---- Records for the exercise

theorem execCountdownStep_answers (env : Env) (s : State) : Answers s (execCountdownStep env s) := by
  refine .done (.ite (fun _ => .ite (fun _ => .ite (fun _ => .refl s) ?_) (.ite (fun _ => ?_) (.refl s))) (.refl s))
  · exact .ite (fun _ => ((countdownStep_follows s).trans (startDelayExpiry_follows _)).settled env)
      ((countdownStep_follows s).trans (.setTmb ..)).keeps
  · refine (Follows.setRet s _ fun h => ?_).keeps
    rw [clockOk_iff] at *
    exact fun valid => countdownStep_clock (h valid)

theorem execConversionComplete_answers (outcome : Conversion) (env : Env) (s : State) :
    Answers s (execConversionComplete outcome env s) := by
  refine .done ?_
  split
  · exact ((Follows.setTch s _).trans ((handOver_follows _).trans (lateConcluding_follows _))).settled env
  · exact .refl s

/-! ### What stops the logic -/

theorem interruptAccess_follows (left : Leftover) (s : State) : Follows s (interruptAccess left s) := by
  unfold interruptAccess
  split
  case h_1 | h_4 => exact .refl s
  case h_2 =>
    split
    · rename_i e rest queue
      exact putSeg_follows fun hb => (hb.segAt _).put _
        ((Entry.slots_backed (hb.2.2.2.1 e (by simp [queue]))).leftSlots _)
    · exact .refl s
  case h_3 => split <;> exact setHeader_follows ..
  case h_5 => exact putPage_follows fun hb => (jobPage_backed hb).leftSlots _
  case h_6 =>
    split
    · exact setHeader_follows ..
    · exact .refl s
  case h_7 | h_8 => exact setHeader_follows ..
  case h_9 | h_10 | h_11 => exact eraseSeg_follows ..

/-- What a stop leaves of the consignment part. -/
def interrupted (bits : BitVec 32) (c : Cmr) : Memory :=
  match c.program with
  | .none => c.consignment
  | .verdictMark v => Memory.program c.consignment (verdictMarkAddress v) 0x00 (bits.truncate 8)
  | .commissionByte a v => Memory.program c.consignment a v (bits.truncate 8)
  | .conclusionMark => Memory.program c.consignment conclusionAddress 0x00 (bits.truncate 8)
  | .figure _ a bs => Memory.programBytes c.consignment a bs (missBytes bs.length bits)

theorem interruptProgram_eq (bits : BitVec 32) (s : State) :
    interruptProgram bits s = programmed (interrupted bits s.cmr) s := by
  unfold interruptProgram interrupted programmed
  cases s.cmr.program <;> rfl

theorem interrupted_loses (bits : BitVec 32) (c : Cmr) : Loses c.consignment (interrupted bits c) := by
  unfold interrupted
  split
  · exact .refl _
  · exact .program _ _ _ _
  · exact .program _ _ _ _
  · exact .program _ _ _ _
  · exact .programBytes _ _ _ _

/-- The figure in progress is one of those that the conclusion in service holds. -/
theorem programBacked_figure {s : State} {i a : Nat} {bs : List Byte} (h : programBacked s = true)
    (program : s.cmr.program = .figure i a bs) : ∃ reader tag f,
    s.rqs.service = some (.conclude reader tag (.figure f i)) ∧ i < 5 ∧ a = figureAddress i ∧ bs = f.bytes i := by
  simp only [programBacked, program] at h
  split at h
  · rename_i reader tag f k service
    simp only [decide_eq_true_eq] at h
    obtain ⟨rfl, small, address, bytes⟩ := h
    exact ⟨reader, tag, f, service, small, address, bytes⟩
  · cases h

theorem programBacked_commissionByte {s : State} {a : Nat} {v : Byte} (h : programBacked s = true)
    (program : s.cmr.program = .commissionByte a v) : a ≤ commitAddress := by
  simpa [programBacked, program] using h

theorem AccountsBacked.interrupted {s : State} (hb : AccountsBacked s) (h : s.cmr.consignment.wf = true)
    (bits : BitVec 32) : AccountsBacked (Machine.programmed (Machine.interrupted bits s.cmr) s) := by
  unfold Machine.interrupted
  split
  · exact hb.programmed_sameDone h (.refl _) rfl
  · rename_i v program
    exact hb.programmed_byte h _ _ (by cases v <;> decide)
  · rename_i a v program
    have small := programBacked_commissionByte hb.program program
    exact hb.programmed_byte h _ _ (by simp only [commitAddress, doneAddress] at *; omega)
  · exact hb.programmed_byte h _ _ (by decide)
  · rename_i i a bs program
    obtain ⟨_, _, f, _, small, rfl, rfl⟩ := programBacked_figure hb.program program
    exact hb.programmed_figure h f small _

theorem stopLogic_keeps (left : Leftover) (s : State) : ExecKeeps s (stopLogic left s) := by
  have accessDone := (interruptAccess_follows left s).trans ((dropSuspended_follows left _).trans
    (setAccess_follows .none _))
  refine accessDone.keeps.trans ?_
  unfold stopLogic
  dsimp only
  rw [interruptProgram_eq]
  generalize setAccess .none (dropSuspended left (interruptAccess left s)) = t
  refine ⟨⟨rfl, interrupted_loses _ _, ?_, id, ?_, id, fun hm hv => ?_⟩, rfl⟩
  · simp only [bounded_iff]
    exact fun h => ⟨Nat.zero_le _, h.2⟩
  · rw [oneOpen_iff, oneOpen_iff]
    exact fun h => ⟨h.1, fun stopped => by cases stopped⟩
  · rw [verdictsBacked_iff] at *
    exact ⟨hv.1.interrupted ((memoryOk_iff t).mp hm).2 left.bits, fun running => by cases running⟩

--------

**Exercise objective:**
With the line that has "simp only [programBacked, program] at h" as the first and the line that has "[verdictsBacked_iff] at *" as the last, repeat exactly that run of lines above and no more.

**Exercise solution:**
  simp only [programBacked, program] at h
  split at h
  · rename_i reader tag f k service
    simp only [decide_eq_true_eq] at h
    obtain ⟨rfl, small, address, bytes⟩ := h
    exact ⟨reader, tag, f, service, small, address, bytes⟩
  · cases h

theorem programBacked_commissionByte {s : State} {a : Nat} {v : Byte} (h : programBacked s = true)
    (program : s.cmr.program = .commissionByte a v) : a ≤ commitAddress := by
  simpa [programBacked, program] using h

theorem AccountsBacked.interrupted {s : State} (hb : AccountsBacked s) (h : s.cmr.consignment.wf = true)
    (bits : BitVec 32) : AccountsBacked (Machine.programmed (Machine.interrupted bits s.cmr) s) := by
  unfold Machine.interrupted
  split
  · exact hb.programmed_sameDone h (.refl _) rfl
  · rename_i v program
    exact hb.programmed_byte h _ _ (by cases v <;> decide)
  · rename_i a v program
    have small := programBacked_commissionByte hb.program program
    exact hb.programmed_byte h _ _ (by simp only [commitAddress, doneAddress] at *; omega)
  · exact hb.programmed_byte h _ _ (by decide)
  · rename_i i a bs program
    obtain ⟨_, _, f, _, small, rfl, rfl⟩ := programBacked_figure hb.program program
    exact hb.programmed_figure h f small _

theorem stopLogic_keeps (left : Leftover) (s : State) : ExecKeeps s (stopLogic left s) := by
  have accessDone := (interruptAccess_follows left s).trans ((dropSuspended_follows left _).trans
    (setAccess_follows .none _))
  refine accessDone.keeps.trans ?_
  unfold stopLogic
  dsimp only
  rw [interruptProgram_eq]
  generalize setAccess .none (dropSuspended left (interruptAccess left s)) = t
  refine ⟨⟨rfl, interrupted_loses _ _, ?_, id, ?_, id, fun hm hv => ?_⟩, rfl⟩
  · simp only [bounded_iff]
    exact fun h => ⟨Nat.zero_le _, h.2⟩
  · rw [oneOpen_iff, oneOpen_iff]
    exact fun h => ⟨h.1, fun stopped => by cases stopped⟩
  · rw [verdictsBacked_iff] at *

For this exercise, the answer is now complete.